Start of Information supplied

def encC (h : Hdr) (op : Nat) (p : BitVec 3) (rest : Nat) : Option Enc :=
  if h == .none then mk .c op p rest (some 0) else none
def fCR (sd sa sb : BitVec 6) (aa : BitVec 4) : Nat :=
  sd.toNat * 2 ^ 17 + sa.toNat * 2 ^ 11 + sb.toNat * 2 ^ 5 + aa.toNat * 2
def encSR (h : Hdr) (op : Nat) (c : Cond) (sd sa sb : BitVec 6) (func : Nat) (x : Lend := { }) : Option Enc :=
  mk .s op c.p (sd.toNat * 2 ^ 17 + sa.toNat * 2 ^ 11 + sb.toNat * 2 ^ 5 + func) (lentByte h c x)
def encSC (h : Hdr) (op : Nat) (c : Cond) (pd : BitVec 3) (sa sb : BitVec 6) (cond : Nat) : Option Enc :=
  mk .s op c.p (pd.toNat * 2 ^ 20 + sa.toNat * 2 ^ 11 + sb.toNat * 2 ^ 5 + cond) (lentByte h c { })
def encSI (h : Hdr) (op : Nat) (c : Cond) (sd sa : BitVec 6) (lo : Nat) (x : Lend) : Option Enc :=
  mk .s op c.p (sd.toNat * 2 ^ 17 + sa.toNat * 2 ^ 11 + lo) (lentByte h c x)
def encVR (h : Hdr) (op : Nat) (c : Cond) (vd va vb : BitVec 5) (t func : Nat) (x : Lend := { }) : Option Enc :=
  mk .v op c.p (vd.toNat * 2 ^ 18 + va.toNat * 2 ^ 13 + vb.toNat * 2 ^ 8 + t * 2 ^ 4 + func) (lentByte h c x)
def encVX (h : Hdr) (op : Nat) (c : Cond) (v : BitVec 5) (s : BitVec 6) (t lane : Nat) : Option Enc :=
  mk .v op c.p (v.toNat * 2 ^ 18 + s.toNat * 2 ^ 12 + t * 2 ^ 8 + lane * 2 ^ 3) (lentByte h c { })
def encVM (h : Hdr) (op : Nat) (c : Cond) (data : Nat) (a : BitVec 4) (size : Nat) (imm : BitVec 14) (chk : Bool) : Option Enc :=
  mk .v op c.p (data * 2 ^ 17 + a.toNat * 2 ^ 13 + size * 2 ^ 10 + imm.toNat % 2 ^ 8)
    (lentByte h c { immLend 8 imm with chk := chk })
def encMM (h : Hdr) (op : Nat) (c : Cond) (data : Nat) (a : BitVec 4) (size : Nat) (o : Ord) (imm : BitVec 14) (sc : Scope)
    (chk : Bool) : Option Enc :=
  mk .m op c.p (data * 2 ^ 17 + a.toNat * 2 ^ 13 + size * 2 ^ 10 + o.code * 2 ^ 8 + imm.toNat % 2 ^ 8)
    (lentByte h c { immLend 8 imm with chk := chk, scope := sc, hasScope := true })
def encMQ (h : Hdr) (op : Nat) (c : Cond) (data : Nat) (a : BitVec 4) (size : Nat) (o : Ord) (q : BitVec 3) (imm : BitVec 11)
    (sc : Scope) (chk : Bool) : Option Enc :=
  mk .m op c.p (data * 2 ^ 17 + a.toNat * 2 ^ 13 + size * 2 ^ 10 + o.code * 2 ^ 8 + q.toNat * 2 ^ 5 + imm.toNat % 2 ^ 5)
    (lentByte h c { immLend 5 imm with chk := chk, scope := sc, hasScope := true })
def encMA (h : Hdr) (op : Nat) (c : Cond) (d : BitVec 6) (a : BitVec 4) (size : Nat) (o : Ord) (sb : BitVec 6) (sc : Scope)
    (rm : Rm := .rne) : Option Enc :=
  mk .m op c.p (d.toNat * 2 ^ 17 + a.toNat * 2 ^ 13 + size * 2 ^ 10 + o.code * 2 ^ 8 + sb.toNat * 2 ^ 2)
    (lentByte h c { rm := rm, scope := sc, hasScope := true })
def encME (h : Hdr) (op : Nat) (c : Cond) (a : BitVec 4) (cn : BitVec 3) (x y flags : Nat) (l : Lend := { }) : Option Enc :=
  mk .m op c.p (a.toNat * 2 ^ 19 + cn.toNat * 2 ^ 16 + x * 2 ^ 13 + y * 2 ^ 10 + flags) (lentByte h c l)
def encMX (h : Hdr) (op : Nat) (c : Cond) (s : BitVec 6) (a : BitVec 4) (sel : Nat) (o : Ord) (lo : Nat) (sc : Scope) : Option Enc :=
  mk .m op c.p (s.toNat * 2 ^ 17 + a.toNat * 2 ^ 13 + sel * 2 ^ 10 + o.code * 2 ^ 8 + lo)
    (lentByte h c { scope := sc, hasScope := true })
def w8size (w8 : Bool) : Nat := if w8 then 3 else 2

/-- The word and lent byte of an instruction under a header kind; none for an event, and where that kind of
header cannot carry what the instruction asks. -/
def encodeSlot (h : Hdr) : Instr → Option Enc
  | .nop => if h == .none then some ⟨.c, 0, 0⟩ else none
  | .br p d => encC h 0x01 p d.toNat
  | .bri p sb aa => encC h 0x02 p (fCR 0 sb 0 aa)
  | .call p d => encC h 0x03 p d.toNat
  | .calli p sb aa => encC h 0x04 p (fCR 0 sb 0 aa)
  | .ret p => encC h 0x05 p 0
  | .bmz p d => encC h 0x06 p d.toNat
  | .bsel p sd sa aT => encC h 0x07 p (fCR sd sa 0 aT)
  | .loop p aR => encC h 0x08 p (fCR 0 0 0 aR)
  | .lexit p => encC h 0x09 p 0
  | .wait p sd aB => encC h 0x0A p (fCR sd 0 0 aB)
  | .wquiet p sd sT => encC h 0x0B p (fCR sd sT 0 0)
  | .yield p => encC h 0x0C p 0
  | .spawn p sd sW sP aE => encC h 0x0D p (fCR sd sW sP aE)
  | .done p => encC h 0x0E p 0
  | .pont p d => encC h 0x0F p d.toNat
  | .commit p => encC h 0x10 p 0
  | .abort p => encC h 0x11 p 0
  | .svc p n => encC h 0x12 p n.toNat
  | .trap p n => encC h 0x13 p n.toNat
  | .brk p n => encC h 0x14 p n.toNat
  | .mfc p sd creg => encC h 0x15 p (sd.toNat * 2 ^ 17 + creg.toNat)
  | .mtc p creg sS => encC h 0x16 p (sS.toNat * 2 ^ 17 + creg.toNat)
  | .tbar p => encC h 0x17 p 0
  | .permit p mask => encC h 0x18 p mask.toNat
  | .add c sd sa sb => encSR h 0x01 c sd sa sb 0
  | .sub c sd sa sb => encSR h 0x02 c sd sa sb 0
  | .and c sd sa sb => encSR h 0x03 c sd sa sb 0
  | .or c sd sa sb => encSR h 0x04 c sd sa sb 0
  | .xor c sd sa sb => encSR h 0x05 c sd sa sb 0
  | .andn c sd sa sb => encSR h 0x06 c sd sa sb 0
  | .shl c sd sa sb => encSR h 0x07 c sd sa sb 0
  | .shr c sd sa sb => encSR h 0x08 c sd sa sb 0
  | .sar c sd sa sb => encSR h 0x09 c sd sa sb 0
  | .mul c sd sa sb => encSR h 0x0A c sd sa sb 0
  | .mulh c sd sa sb => encSR h 0x0B c sd sa sb 0
  | .mulhu c sd sa sb => encSR h 0x0C c sd sa sb 0
  | .div c sd sa sb => encSR h 0x0D c sd sa sb 0
  | .divu c sd sa sb => encSR h 0x0E c sd sa sb 0
  | .rem c sd sa sb => encSR h 0x0F c sd sa sb 0
  | .remu c sd sa sb => encSR h 0x10 c sd sa sb 0
  | .min c sd sa sb => encSR h 0x11 c sd sa sb 0
  | .max c sd sa sb => encSR h 0x12 c sd sa sb 0
  | .minu c sd sa sb => encSR h 0x13 c sd sa sb 0
  | .maxu c sd sa sb => encSR h 0x14 c sd sa sb 0
  | .cmp c k pd sa sb => encSC h 0x15 c pd sa sb k.code
  | .sel c sd sa sb pc => encSR h 0x16 c sd sa sb pc.toNat
  | .addi c sd sa imm => encSI h 0x17 c sd sa (imm.toNat % 2 ^ 11) (immLend 11 imm)
  | .andi c sd sa imm => encSI h 0x18 c sd sa (imm.toNat % 2 ^ 11) (immLend 11 imm)
  | .ori c sd sa imm => encSI h 0x19 c sd sa (imm.toNat % 2 ^ 11) (immLend 11 imm)
  | .xori c sd sa imm => encSI h 0x1A c sd sa (imm.toNat % 2 ^ 11) (immLend 11 imm)
  | .shli c sd sa sh => encSI h 0x1B c sd sa sh.toNat { }
  | .shri c sd sa sh => encSI h 0x1C c sd sa sh.toNat { }
  | .sari c sd sa sh => encSI h 0x1D c sd sa sh.toNat { }
  | .li c sd imm => mk .s 0x1E c.p (sd.toNat * 2 ^ 17 + imm.toNat % 2 ^ 16) (lentByte h c (immLend 16 imm))
  | .lih c ext sd imm => mk .s 0x1F c.p (sd.toNat * 2 ^ 17 + imm.toNat % 2 ^ 16)
      (lentByte h c { ext := imm.toNat / 2 ^ 16, base := decide (imm.toNat < 2 ^ 16), onlyExt := ext, noExt := !ext })
  | .clz c sd sa => encSR h 0x20 c sd sa 0 0
  | .popc c sd sa => encSR h 0x21 c sd sa 0 0
  | .ext c sd sa pos len => encSR h 0x22 c sd sa pos (len.toNat % 32) { ext := len.toNat / 32, base := decide (len.toNat < 32) }
  | .ins c sd sa pos len => encSR h 0x23 c sd sa pos (len.toNat % 32) { ext := len.toNat / 32, base := decide (len.toNat < 32) }
  | .lea c ad aa sb sh => mk .s 0x24 c.p (ad.toNat * 2 ^ 19 + aa.toNat * 2 ^ 15 + sb.toNat * 2 ^ 9 + sh.toNat * 2 ^ 6) (lentByte h c { })
  | .leai c ad aa imm => mk .s 0x25 c.p (ad.toNat * 2 ^ 19 + aa.toNat * 2 ^ 15 + imm.toNat % 2 ^ 15) (lentByte h c (immLend 15 imm))
  | .amovSToA c ad sS => mk .s 0x26 c.p (sS.toNat * 2 ^ 17 + ad.toNat * 2 ^ 13) (lentByte h c { })
  | .amovAToS c sd aa => mk .s 0x26 c.p (sd.toNat * 2 ^ 17 + aa.toNat * 2 ^ 13 + 2 ^ 12) (lentByte h c { })
  | .plog c pd pa pb tt => mk .s 0x27 c.p (pd.toNat * 2 ^ 20 + pa.toNat * 2 ^ 17 + pb.toNat * 2 ^ 14 + tt.toNat) (lentByte h c { })
  | .widf c sd sa n => encSI h 0x28 c sd sa n.toNat { }
  | .widfTeam c sd sa => encSI h 0x28 c sd sa 8 { }
  | .widfRank c sd sa => encSI h 0x28 c sd sa 16 { }
  | .fadd c f rm sd sa sb => encSR h 0x29 c sd sa sb f.code { rm := rm }
  | .fsub c f rm sd sa sb => encSR h 0x2A c sd sa sb f.code { rm := rm }
  | .fmul c f rm sd sa sb => encSR h 0x2B c sd sa sb f.code { rm := rm }
  | .ffma c f rm sd sa sb => encSR h 0x2C c sd sa sb f.code { rm := rm }
  | .fmin c f sd sa sb => encSR h 0x2D c sd sa sb f.code
  | .fmax c f sd sa sb => encSR h 0x2E c sd sa sb f.code
  | .fcmp c k f pd sa sb => encSC h 0x2F c pd sa sb (f.code * 8 + k.code)
  | .fcvt c dst src rm sat sd sa => encSI h 0x30 c sd sa (dst.code * 2 ^ 8 + src.code * 2 ^ 5) { rm := rm, sat := sat }
  | .vadd c t rm sat vd va vb => encVR h 0x01 c vd va vb t.code 0 { rm := rm, sat := sat }
  | .vsub c t rm sat vd va vb => encVR h 0x02 c vd va vb t.code 0 { rm := rm, sat := sat }
  | .vmul c t rm sat vd va vb => encVR h 0x03 c vd va vb t.code 0 { rm := rm, sat := sat }
  | .vfma c t rm sat vd va vb => encVR h 0x04 c vd va vb t.code 0 { rm := rm, sat := sat }
  | .vmin c t vd va vb => encVR h 0x05 c vd va vb t.code 0
  | .vmax c t vd va vb => encVR h 0x06 c vd va vb t.code 0
  | .vand c t vd va vb => encVR h 0x07 c vd va vb t.code 0
  | .vor c t vd va vb => encVR h 0x08 c vd va vb t.code 0
  | .vxor c t vd va vb => encVR h 0x09 c vd va vb t.code 0
  | .vshl c t vd va vb => encVR h 0x0A c vd va vb t.code 0
  | .vshr c t vd va vb => encVR h 0x0B c vd va vb t.code 0
  | .vsar c t vd va vb => encVR h 0x0C c vd va vb t.code 0
  | .vabs c t sat vd va => encVR h 0x0D c vd va 0 t.code 0 { sat := sat }
  | .vneg c t sat vd va => encVR h 0x0E c vd va 0 t.code 0 { sat := sat }
  | .vcvt c dst src rm sat vd va hp => encVR h 0x0F c vd va hp dst.code src.code { rm := rm, sat := sat }
  | .vcmp c k t vd va vb => encVR h 0x10 c vd va vb t.code k.code
  | .vsel c t vd va vb => encVR h 0x11 c vd va vb t.code 0
  | .vred c k t rm sat vd va => encVR h 0x12 c vd va 0 t.code k.code { rm := rm, sat := sat }
  | .vbcast c t vd sS => encVX h 0x13 c vd sS t.code 0
  | .vext c t sd va lane => encVX h 0x14 c va sd t.code lane.toNat
  | .vins c t vd sS lane => encVX h 0x15 c vd sS t.code lane.toNat
  | .vperm c vd va vb => encVR h 0x16 c vd va vb 5 0
  | .vexp2 c t rm vd va => encVR h 0x17 c vd va 0 t.code 0 { rm := rm }
  | .vrcp c t rm vd va => encVR h 0x18 c vd va 0 t.code 0 { rm := rm }
  | .vrsq c t rm vd va => encVR h 0x19 c vd va 0 t.code 0 { rm := rm }
  | .vamax c pk va => encVR h 0x1A c (BitVec.ofNat 5 pk.toNat) va 0 8 0
  | .kpush c va => encVR h 0x1B c 0 va 0 0 0
  | .kinv c => encVR h 0x1C c 0 0 0 0 0
  | .kpop c => encVR h 0x1D c 0 0 0 0 0
  | .ktop c sd => encVX h 0x1E c 0 sd 0 0
  | .vld c chk vd a imm => encVM h 0x1F c vd.toNat a 7 imm chk
  | .vst c vs a imm => encVM h 0x20 c vs.toNat a 7 imm false
  | .vlds c vd a sS => mk .v 0x21 c.p (vd.toNat * 2 ^ 17 + a.toNat * 2 ^ 13 + sS.toNat * 2 ^ 7) (lentByte h c { })
  | .vsts c vs a sS => mk .v 0x22 c.p (vs.toNat * 2 ^ 17 + a.toNat * 2 ^ 13 + sS.toNat * 2 ^ 7) (lentByte h c { })
  | .vgth c vd a vb => mk .v 0x23 c.p (vd.toNat * 2 ^ 17 + a.toNat * 2 ^ 13 + vb.toNat * 2 ^ 8) (lentByte h c { })
  | .vsct c vs a vb => mk .v 0x24 c.p (vs.toNat * 2 ^ 17 + a.toNat * 2 ^ 13 + vb.toNat * 2 ^ 8) (lentByte h c { })
  | .ldl c sz chk sd a imm => encVM h 0x25 c sd.toNat a sz.code imm chk
  | .stl c sz sS a imm => encVM h 0x26 c sS.toNat a sz.code imm false
  | .viota c t vd => encVR h 0x27 c vd 0 0 t.code 0
  | .viotaRank c t vd => encVR h 0x27 c vd 0 0 t.code 1
  | .ld c sz o sc chk sd a imm => encMM h 0x01 c sd.toNat a sz.code o imm sc chk
  | .st c sz o sc sS a imm => encMM h 0x02 c sS.toNat a sz.code o imm sc false
  | .ldv c o sc chk vd a imm => encMM h 0x03 c vd.toNat a 7 o imm sc chk
  | .stv c o sc vs a imm => encMM h 0x04 c vs.toNat a 7 o imm sc false
  | .qld c sz o sc chk q a imm => encMQ h 0x05 c 0 a sz.code o q imm sc chk
  | .qvld c o sc chk q a imm => encMQ h 0x06 c 0 a 7 o q imm sc chk
  | .qpop c cls d q => mk .m 0x07 c.p (d.toNat * 2 ^ 17 + q.toNat * 2 ^ 14 + b2n cls * 2 ^ 13) (lentByte h c { })
  | .qst c sz o sc q sS a imm => encMQ h 0x08 c sS.toNat a sz.code o q imm sc false
  | .qvst c o sc q vs a imm => encMQ h 0x09 c vs.toNat a 7 o q imm sc false
  | .atadd c w8 o sc sd a sb => encMA h 0x0A c sd a (w8size w8) o sb sc
  | .atand c w8 o sc sd a sb => encMA h 0x0B c sd a (w8size w8) o sb sc
  | .ator c w8 o sc sd a sb => encMA h 0x0C c sd a (w8size w8) o sb sc
  | .atxor c w8 o sc sd a sb => encMA h 0x0D c sd a (w8size w8) o sb sc
  | .atmin c w8 o sc sd a sb => encMA h 0x0E c sd a (w8size w8) o sb sc
  | .atmax c w8 o sc sd a sb => encMA h 0x0F c sd a (w8size w8) o sb sc
  | .atswp c w8 o sc sd a sb => encMA h 0x10 c sd a (w8size w8) o sb sc
  | .atcas c w8 o sc sd a sb => encMA h 0x11 c sd a (w8size w8) o sb sc
  | .atincw c w8 o sc sd a sb => encMA h 0x12 c sd a (w8size w8) o sb sc
  | .atbadd c w8 o sc sd a sb => encMA h 0x13 c sd a (w8size w8) o sb sc
  | .atfadd c w8 rm o sc sd a sb => encMA h 0x14 c sd a (w8size w8) o sb sc rm
  | .sinit c o sc a sb => encMA h 0x15 c 0 a 0 o sb sc
  | .sarv c o sc sd a sb => encMA h 0x16 c sd a 0 o sb sc
  | .bfacq c a ring => mk .m 0x17 c.p (a.toNat * 2 ^ 19 + ring.toNat * 2 ^ 16) (lentByte h c { })
  | .bfrel c a ring => mk .m 0x18 c.p (a.toNat * 2 ^ 19 + ring.toNat * 2 ^ 16) (lentByte h c { })
  | .gcopy c sc ch a sd => encME h 0x19 c a (BitVec.ofNat 3 ch.toNat) 0 0 sd.toNat { scope := sc, hasScope := true }
  | .mnest c a => encME h 0x1A c a 0 0 0 0
  | .mprec c cn sS => mk .m 0x1B c.p (sS.toNat * 2 ^ 17 + cn.toNat * 2 ^ 14) (lentByte h c { })
  | .mwld c t cn a kvm1 => encME h 0x1C c a cn (b2n t) 0 kvm1.toNat
  | .mma c t nest ovw wrel cn a => encME h 0x1D c a cn (b2n t + b2n nest * 2 + b2n ovw * 4) (b2n wrel) 0
  | .mdrn c t clr pkEn pk rm sat sc cn a sS =>
    encME h 0x1E c a cn pk.toNat (b2n pkEn + b2n clr * 2 + b2n t * 4) sS.toNat { rm := rm, sat := sat, scope := sc, hasScope := true }
  | .mpert c log cn a sV => encME h 0x1F c a cn 0 (b2n log) sV.toNat
  | .mstat c k sd cn => mk .m 0x20 c.p (sd.toNat * 2 ^ 17 + cn.toNat * 2 ^ 14 + k.code * 2 ^ 11) (lentByte h c { })
  | .xsend c o sc sT a nm1 => encMX h 0x21 c sT a 0 o nm1.toNat sc
  | .xst c sz o sc sS a imm => encMX h 0x22 c sS a sz.code o imm.toNat sc
  | .xld c sz o sc sd a imm => encMX h 0x23 c sd a sz.code o imm.toNat sc
  | .xred c op ty o sc a sb => encMX h 0x24 c sb a op.code o ty.code sc
  | _ => none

End of Information supplied

◆ Your instructions
Your answer should be the lines above from the one containing "encVR h 0x0E" through the one containing "vb t.code k.code", copied exactly and with both ends kept.

◆ Solution to this exercise
  | .vneg c t sat vd va => encVR h 0x0E c vd va 0 t.code 0 { sat := sat }
  | .vcvt c dst src rm sat vd va hp => encVR h 0x0F c vd va hp dst.code src.code { rm := rm, sat := sat }
  | .vcmp c k t vd va vb => encVR h 0x10 c vd va vb t.code k.code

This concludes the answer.